26 November 2011

An Intellectual Experiment ~ Ethics and Improvisation

I came across this lecture by philosopher Arnold Davidson and subsequent discussion that focus on the intersection of improvisation and ethics, jazz and philosophy. The philosophical sources of the lecture are Foucault, Hadot, and Cavell (the latter channeling Emerson, Throreau, Wittgenstein). Unfortunately. Davidson is ill-prepared time-wise and skips nearly all the musical examples he had prepared, sticking instead to familiar terrain of philosophical texts. Even then he gets to the punch line late (starting around minute 30:00 or so) - there he says “ . . . Since improvisation is the free creation of differences, it challenges and calls for intelligibility.
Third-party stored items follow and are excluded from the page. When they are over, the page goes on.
/-- R155, R175: a routine begins: the explicit record is active, its loop counters disarmed. -/
def State.startMcall (s : State) (c : CoreNo) (o : MatOp) (n : BitVec 8) : State :=
  let d := (s.matrix c).udir[n.toNat]
  if d.2 = 0 then s.matrixFault c o (some (n, 0)) { cause := Cause.microcode }
  else
    (s.matrixRun c o).updMatrix c fun m => { m with
      routine := some { rout := n, first := d.1.toNat, len := d.2.toNat, w := o.m, active := o.expl
                        asc := o.expl.asb, bsc := o.expl.bsb, bssc := o.expl.bssb } }
/-- MNOP issued by itself (R172). -/
def execMnop (_bt : BitVec 2) (s : State) : Result := s.solo 4 1 (opMnop _bt)
/-- MSETP issued by itself (R173). -/
def execMsetp (_bt : BitVec 2) (m : BitVec 3) (a : BitVec 5) (p : BitVec 1) (s : State) : Result := s.solo 4 1 (opMsetp _bt m a p)
/-- MFMT issued by itself (R174). -/
def execMfmt (_bt : BitVec 2) (a : BitVec 5) (b : BitVec 5) (c : BitVec 5) (r : BitVec 2) (t : BitVec 1) (s : State) : Result := s.solo 4 1 (opMfmt _bt a b c r t)
/-- MWAIT issued by itself (R172). -/
def execMwait (_bt : BitVec 2) (s : State) : Result := s.solo 4 1 (opMwait _bt)
/-- MCALL issued by itself (R175). -/
def execMcall (bt : BitVec 2) (n : BitVec 8) (s : State) : Result := s.solo 4 1 (opMcall bt n)
/-- MLATCH issued by itself (R176). -/
def execMlatch (bt : BitVec 2) (e : BitVec 2) (b : BitVec 3) (v : BitVec 1) (k : BitVec 10) (f : BitVec 1) (s : State) : Result := s.solo 4 1 (opMlatch bt e b v k f)
/-- MACCZ issued by itself (R177). -/
def execMaccz (bt : BitVec 2) (m : BitVec 3) (s : State) : Result := s.solo 4 1 (opMaccz bt m)
/-- MRETIRE issued by itself (R178). -/
def execMretire (bt : BitVec 2) (m : BitVec 3) (a : BitVec 5) (v : BitVec 1) (f : BitVec 1) (e : BitVec 1) (s : State) : Result := s.solo 4 1 (opMretire bt m a v f e)
/-- MUPLD issued by itself (R179). -/
def execMupld (bt : BitVec 2) (n : BitVec 8) (a : BitVec 5) (word : BitVec 11) (cnt : BitVec 11) (s : State) : Result := s.solo 4 2 (opMupld bt n a word cnt)

end Sys2Proof.Machine
end

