/-- R160: a fetch of UFETCH has moved, and its handle is FULL with O = 1, or it meets its fault, which is the engine's (R167). -/
def State.endFetch (s : State) (c : CoreNo) (m : CopyCmd) (r : EngRes Unit) : State :=
  let t := s.updCore c fun k => k.showCounts m
  let others := fun (x : Matrix) (new : List CopyCmd) =>
    { x with fetches := new ++ x.fetches.filter fun f => f.h != m.h }
  match r with
  | .ok _ => (t.updCore c fun k => k.updHandle m.h fun h => { h.filled with psn := 0, err := 0 }).updMatrix c fun x => others x []
  | .fault f =>
    let t := (t.updCore c fun k => k.updHandle m.h fun h => h.stopped (errCode f.cause)).updMatrix c fun x => others x []
    t.matrixFault c { instr := .mnop 0, charge := m.charge } m.micro { f with hnd := f.hnd.or (some m.h) }
  | .page va wr =>
    let rec_ := t.engineRecord c 1 m.charge (t.core c).ctl.rowp.toNat
      { cause := Cause.pageFault, addr := some (va, false), hnd := some m.h } m.micro
    let (t, h) := t.holdEngine c rec_ va wr
    (t.updCore c fun k => k.updHandle m.h fun x => { x with err := 1 }).updMatrix c fun x => others x [{ m with fault := some h }]
  | .file i sz => (t.startFileRead i sz).updMatrix c fun x => others x [{ m with fault := some (heldOnFile i) }]

/-- R160: the poison that a fetch meets at the bench element it has reached. -/
def State.fetchPoison (s : State) (c : CoreNo) (m : CopyCmd) : Option EngFault :=
  let (x, inside) := m.element m.pos
  let a : DWord := BitVec.ofInt 64 x
  let e := Desc.esize m.desc
  if !inside || m.virt || localOf a.toNat e != some .bench || !(s.core c).engineOwns a.toNat e then none
  else ((s.core c).poisonAt a.toNat e).map fun (i, h) =>
    { cause := poisonCause h, addr := some (a, true), hnd := some (BitVec.ofNat 6 i) }

/-- R160: a fetch of UFETCH moves its next element, or with the last one ends; its micro-op posts one POISON_READ event at the most. -/
def State.stepFetch (s : State) (c : CoreNo) (m : CopyCmd) : State :=
  match s.fetchPoison c m, m.psnTrap with
  | some f, true => s.endFetch c m (.fault f)
  | f, _ =>
    let (s, m) := match f, m.poison with
      | some f, false => (s.postEvent c (m.charge.poisonEvent f), { m with poison := true })
      | _, _ => (s, m)
    let (t, m, r) := s.moveElement c 2 m
    match r with
    | .ok _ =>
      if m.allMoved then t.endFetch c m r
      else (t.updCore c fun k => k.showCounts m).updMatrix c fun x => { x with
        fetches := x.fetches.map fun f => if f.h == m.h then m else f }
    | r => t.endFetch c m r

/-- R193: the address of the far element a command has reached. -/
def CopyCmd.farAddr (m : CopyCmd) : DWord := BitVec.ofInt 64 (m.element m.pos).1

/-- R193: an uncorrectable error in the far data of the command under way of C0, C1 (0, 1) or of a UFETCH (2), at the element it has
reached: the memory is code 5 (R267). -/
def State.farError (s : State) (c : CoreNo) (eng : Nat) : State :=
  let f := fun (m : CopyCmd) => { cause := Cause.ecc, addr := some (m.farAddr, !m.virt), hnd := some m.h, aux := 5 : EngFault }
  if eng = 2 then
    match (s.matrix c).fetches.head? with
    | some m => if m.fault.isSome then s else s.endFetch c m (.fault (f m))
    | none => s
  else
    match (s.engine c eng).queue.head? with
    | none => s
    | some m =>
      if m.moved || m.fault.isSome || (s.core c).recordWaits (2 + eng) then s
      else match m.instr with
        | .copy .. | .copyo .. | .tilef .. | .gather .. | .scattr .. => s.copyFault c eng m (f m) none
        | _ => s

/-- FILL_COMPLETE (R182): the head command whose bytes have all landed flips its handle; a UFETCH's fetch goes on, and flips its handle with its
last element. -/
def execFillComplete (c : CoreNo) (h : BitVec 6) (s : State) : Result :=
  match (s.matrix c).fetches.find? fun m => m.h == h with
  | some m => if m.fault.isSome then .next s else .next (s.stepFetch c m)
  | none =>
    match ([0, 1] : List Nat).find? fun n =>
        match (s.engine c n).queue.head? with
        | some m => m.h == h && m.inbound && m.moved
        | none => false with
    | some n => .next ((s.updCore c fun k => k.updHandle h fun x => { x.filled with psn := 0, abort := false }).popHead c n)
    | none => .next s

/-- HANDLE_DRAIN_COMPLETE (R193): every write of the head command has been performed, at SYS scope; its sources are FREE with O = 0. -/
def execHandleDrainComplete (c : CoreNo) (h : BitVec 6) (s : State) : Result :=
  match ([0, 1] : List Nat).find? fun n =>
      match (s.engine c n).queue.head? with
      | some m => m.h == h && !m.inbound && m.moved && !s.egressHolds c (·.eng == n)
      | none => false with
  | none => .next s
  | some n =>
    match (s.engine c n).queue.head? with
    | none => .next s
    | some m =>
      let s := s.updCore c fun k =>
        let k := k.updHandle h Handle.drained
        match m.instr with
        | .sacc .. => k.updHandle m.dest Handle.drained
        | _ => k
      .next (s.popHead c n)

/-- R203: the receiver's handle, or why the send is refused or waits. -/
inductive Delivery where
  | into (h : BitVec 6)
  | refused (aux : Nat)
  | wait
  deriving DecidableEq, Repr

def Core.delivery (k : Core) (m : CopyCmd) (size : Nat) : Delivery :=
  let judge := fun (h : BitVec 6) (aux : Nat) =>
    let hd := k.handle h
    if hd.size.toNat < size then Delivery.refused aux
    else if hd.st == Hs.free && hd.o == 1 then .into h else .wait
  if m.toRing then
    match k.ring m.dest.toNat with
    | none => .refused m.dest.toNat
    | some r => if r.out then .refused m.dest.toNat else judge (r.at r.p) m.dest.toNat
  else judge m.dest 0

def isSend : Instr → Bool
  | .send .. => true
  | _ => false

/-- R203: the core's other engine holds an earlier SEND to the same receiver. -/
def State.sendWaits (s : State) (c : CoreNo) (n : Nat) (m : CopyCmd) : Bool :=
  (s.engine c (1 - n)).queue.any fun q => isSend q.instr && q.rank == m.rank && q.no < m.no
These differences in intelligibility are a source of discomfort.” And various forms of improvisation are an aid in the face of such discomfort too insofar as they evidence both fluidity and coherence they can, by generating work that is “fluid but not amorphous, coherent without being frozen” help establish and reestablish intelligibility by, I think, generating and settling discordance. I think this is plausible and will try to hunt down more refined versions of the argument as they appear. Interestingly, Davidson is collaborating with the esteemed musician/composer.historian George Lewis [1] [2] on a broad project here.